Most times, I enjoy walking my students through online materials. The variety is endless and you can always find interesting discussion questions which make you raise your eyebrow.
Scrolling down the page, we came across an exercise which asks the student to differentiate the positive and negative vocabulary…
It is perhaps not so surprising that they forgot to add a neutral option.
Despite it being a mere English learning exercise, I could not help but wonder if the author genuinely views these emotions the way the answer sheet suggests.
I could not help myself but look up the definition on Google.
Negative: not desirable or optimistic.
Arm feeling the weight of the phone, I resolved in setting it on the bedside table. Arguments become a different type of ball game when you are in a long-distance relationship.
Staring into his expressionless face, I began…

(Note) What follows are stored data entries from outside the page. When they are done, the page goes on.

-- ==== Sys2Proof/Certificates/Slice0/Obligations.lean ====
section
/-!
DEFINITION. The statements for the provers: what commands and the whole machine do, as the rules of spec/ give it.  Each names a
reading of the log only where its docstring says so; "completes" always means that exec answers a next state.
-/

open Sys2Proof Sys2Proof.Machine

/-! ### The machine as a whole -/

/-- A step takes the command at the front of the queue and is `exec` of it on the state with the queue's rest. -/
def Obligations.StepRunsTheFrontCommand : Prop :=
  ∀ (c : Instr) (rest : List Instr) (s : State), s.pending = c :: rest → step s = exec c { s with pending := rest }

/-- Power-on reset: no start has begun, the service state is STARTING, the identification registers hold their constants, the fault
configuration has the reaction of its source's class, nothing is applied, and every store is canonical. -/
def Obligations.ResetState : Prop :=
  State.reset.pending = [] ∧ State.reset.boot.phase = .por ∧ State.reset.svc = 0 ∧
  State.reset.reg R.TOP_ID_PART = 0x0480 ∧ State.reset.reg R.TOP_ID_VENDOR = 0x7C3E ∧
  State.reset.reg R.SAFE_FAULT_CFG_REACT 0x00 = 2 ∧ State.reset.reg R.SAFE_FAULT_CFG_REACT 0x1A = 1 ∧
  State.reset.reg R.SAFE_FAULT_CFG_REACT 0x51 = 0 ∧ State.reset.applied = false ∧ State.reset.cmds = [] ∧
  State.reset.hub.faultN = false ∧ State.reset.Canonical

/-- Every command of the block answers a next state in every state, and takes exactly the reference ticks it carries. -/
def Obligations.EveryCommandCompletes : Prop :=
  ∀ (c : Instr) (s : State), ∃ t, exec c s = .next t ∧ t.tick = s.tick + c.dt

/-- No command touches the queue of waiting commands: a step leaves what waited behind the first, in order. -/
def Obligations.CommandsRunInOrder : Prop :=
  ∀ (c : Instr) (rest : List Instr) (s t : State), s.pending = c :: rest → step s = .next t → t.pending = rest

/-- No command changes the UFS model store or the boot flash: the device only reads them. -/
def Obligations.ModelStoreNeverWritten : Prop :=
  ∀ (c : Instr) (s t : State), exec c s = .next t → t.ufs = s.ufs ∧ t.flash = s.flash

/-- Every step keeps registers, events and every memory in canonical form. -/
def Obligations.StepKeepsCanonical : Prop :=
  ∀ s t : State, s.Canonical → step s = .next t → t.Canonical

/-- A step enters IN_SERVICE and CONFIG_FAULT only from STARTING, and SAFE only from IN_SERVICE; OUT_OF_SERVICE is left only for
STARTING. -/
def Obligations.ServiceStateMoves : Prop :=
  ∀ s t : State, s.Canonical → step s = .next t →
    (t.svc = 1 → s.svc = 1 ∨ s.svc = 0) ∧ (t.svc = 2 → s.svc = 2 ∨ s.svc = 1) ∧ (t.svc = 4 → s.svc = 4 ∨ s.svc = 0) ∧
    (s.svc = 3 → t.svc = 3 ∨ t.svc = 0)

/-- Only a command that begins a cold start, DONE, and the debug port's writes change a fuse; and fuses only advance: no step takes back
a key hash, a key, a revocation or a security version, or moves the lifecycle back. -/
def Obligations.FusesOnlyAdvance : Prop :=
  (∀ (c : Instr) (s t : State), c.blowsFuses = false → exec c s = .next t → t.fuses = s.fuses) ∧
  (∀ s t : State, s.fuses.lifecycle ≤ 3 → step s = .next t → s.fuses.Advance t.fuses ∧ t.fuses.lifecycle ≤ 3)

/-! ### Supplies from outside and the start sequence (18, 03) -/

/-- The always-on domain leaves power-on reset with a valid input and a cold start begins at step AON; it re-enters power-on reset with
the fuses and the stores kept; PORST_N abandons a start, and its release after 1 µs begins a cold start. -/
def Obligations.AlwaysOnResetRows : Prop :=
  ∀ (s e : State) (dt : Nat), s.Canonical → e = s.elapse dt →
    (∀ main bak : Bool, e.boot.phase = .por → (main || bak) = true → e.power.porstN = true →
      ∃ t, exec (.powerOnResetRelease dt main bak) s = .next t ∧ t.boot.phase = .step ∧ t.svc = 0 ∧
        t.reg R.BOOT_STATUS_STEP = 0 ∧ t.flag R.PWR_AON_MAIN_VALID = main ∧ t.flag R.PWR_AON_BAK_VALID = bak ∧
        t.flag R.PWR_AON_ON_BAK = !main ∧ t.now = 0 ∧ t.fram = s.fram ∧ t.flash = s.flash ∧ t.ufs = s.ufs) ∧
    (e.boot.phase ≠ .por →
      ∃ t, exec (.powerOnResetEntry dt) s = .next t ∧ t.boot.phase = .por ∧ t.svc = 0 ∧ t.tide = {} ∧ t.cmds = [] ∧
        t.hub.faultN = false ∧ t.reg R.PWR_PMIC_PG = s.reg R.PWR_PMIC_PG ∧ s.fuses.keyHash = t.fuses.keyHash ∧
        t.flash = s.flash ∧ t.ufs = s.ufs) ∧
    (∀ low, 1000 ≤ low → e.boot.phase ≠ .por →
      ∃ t, exec (.porstNRelease dt low) s = .next t ∧ t.boot.phase = .step ∧ t.svc = 0 ∧ t.reg R.BOOT_STATUS_STEP = 0 ∧
        t.power.porstN = true ∧ t.now = 0 ∧ t.fram = s.fram ∧ t.flash = s.flash ∧ t.ufs = s.ufs) ∧
    (e.svc = 0 → e.boot.phase ≠ .por →
      ∃ t, exec (.porstNAssert dt) s = .next t ∧ t.boot.phase = .porst ∧ t.power.porstN = false ∧ t.cmds = [] ∧
        t.running = false ∧ t.groups = [])

/-- A step of a start that passes in its turn and within its limit is followed by the next step of Table 3.7; SEAL hands on to DRAM, and
a warm start goes from SELECT to DRAM. -/
def Obligations.StartStepsPassInOrder : Prop :=
  ∀ (s e : State) (dt : Nat), s.Canonical → e = s.elapse dt → e.overLimit = false →
    (e.inStep 0 = true → ∃ t, exec (.aonStep dt) s = .next t ∧ t.reg R.BOOT_STATUS_STEP = 1 ∧ t.boot.since = t.tick ∧
      t.svc = 0 ∧ SameMemory s t) ∧
    (∀ passed : List Nat, e.inStep 1 = true → ((List.range 9).all fun i => passed.contains i) = true → e.flag R.PWR_PMIC_PG = true →
      ∃ t, exec (.islandStep dt true passed) s = .next t ∧ t.reg R.BOOT_STATUS_STEP = 2 ∧ t.reg R.SAFE_ECLIPSE_TEST_PASSED = 511 ∧
        t.svc = 0 ∧ SameMemory s t) ∧
    (∀ m, e.inStep 3 = true → ((e.powerAll [1, 2, 3, 4]).judgeImage ((e.powerAll [1, 2, 3, 4]).reg R.BOOT_STATUS_SLOT)) = .ok m →
      ∃ t, exec (.verifyStep dt true) s = .next t ∧ t.reg R.BOOT_STATUS_STEP = 4 ∧ t.image = some m ∧ t.boot.verdict.isSome = true) ∧
    (e.inStep 4 = true → ∃ t, exec (.sealStep dt) s = .next t ∧ t.reg R.BOOT_STATUS_STEP = 5 ∧ t.boot.sealBefore = some s.tide.next) ∧
    (e.inStep 6 = true → ∃ t, exec (.bistStep dt []) s = .next t ∧ t.reg R.BOOT_STATUS_STEP = 7 ∧ t.reg R.BOOT_BIST_FAILED = 0 ∧
      SameMemory s t) ∧
    (e.inStep 7 = true → e.warm = false → e.weightList = [] →
      ∃ t, exec (.weightsStep dt []) s = .next t ∧ t.reg R.BOOT_STATUS_STEP = 8 ∧ t.boot.ufsOut = true ∧ SameMemory s t) ∧
    (e.inStep 8 = true → e.ifaces.cfg = e.sec 0xC → e.linksDown = [] → e.linksReady = true →
      ∃ t, exec (.linksStep dt) s = .next t ∧ t.reg R.BOOT_STATUS_STEP = 9 ∧ SameMemory s t)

Me: Why are you being like this?
He: I don’t know. Maybe it has something to do with what you told me the other day. *tone cold*
Me: Okay, so you don’t want me to be completely honest? *irritated*
He: I didn’t say that.
Me: What do you want me to do then? *defeated*
He: Just let me be. Don’t try to kill my emotions. Am I not allowed to be angry? *voice gentle*
Me: Well, you can, but at least let me know why and I can do something about it.
He: And this is how I let you know. Me being like this. Let me express my feelings. I don’t have to be okay. *definitely*
Never learned to respond to “negative” emotions, I just wanted them to go away as if they have never existed.
Do we also apply the same treatment to our own “not desirable” feelings?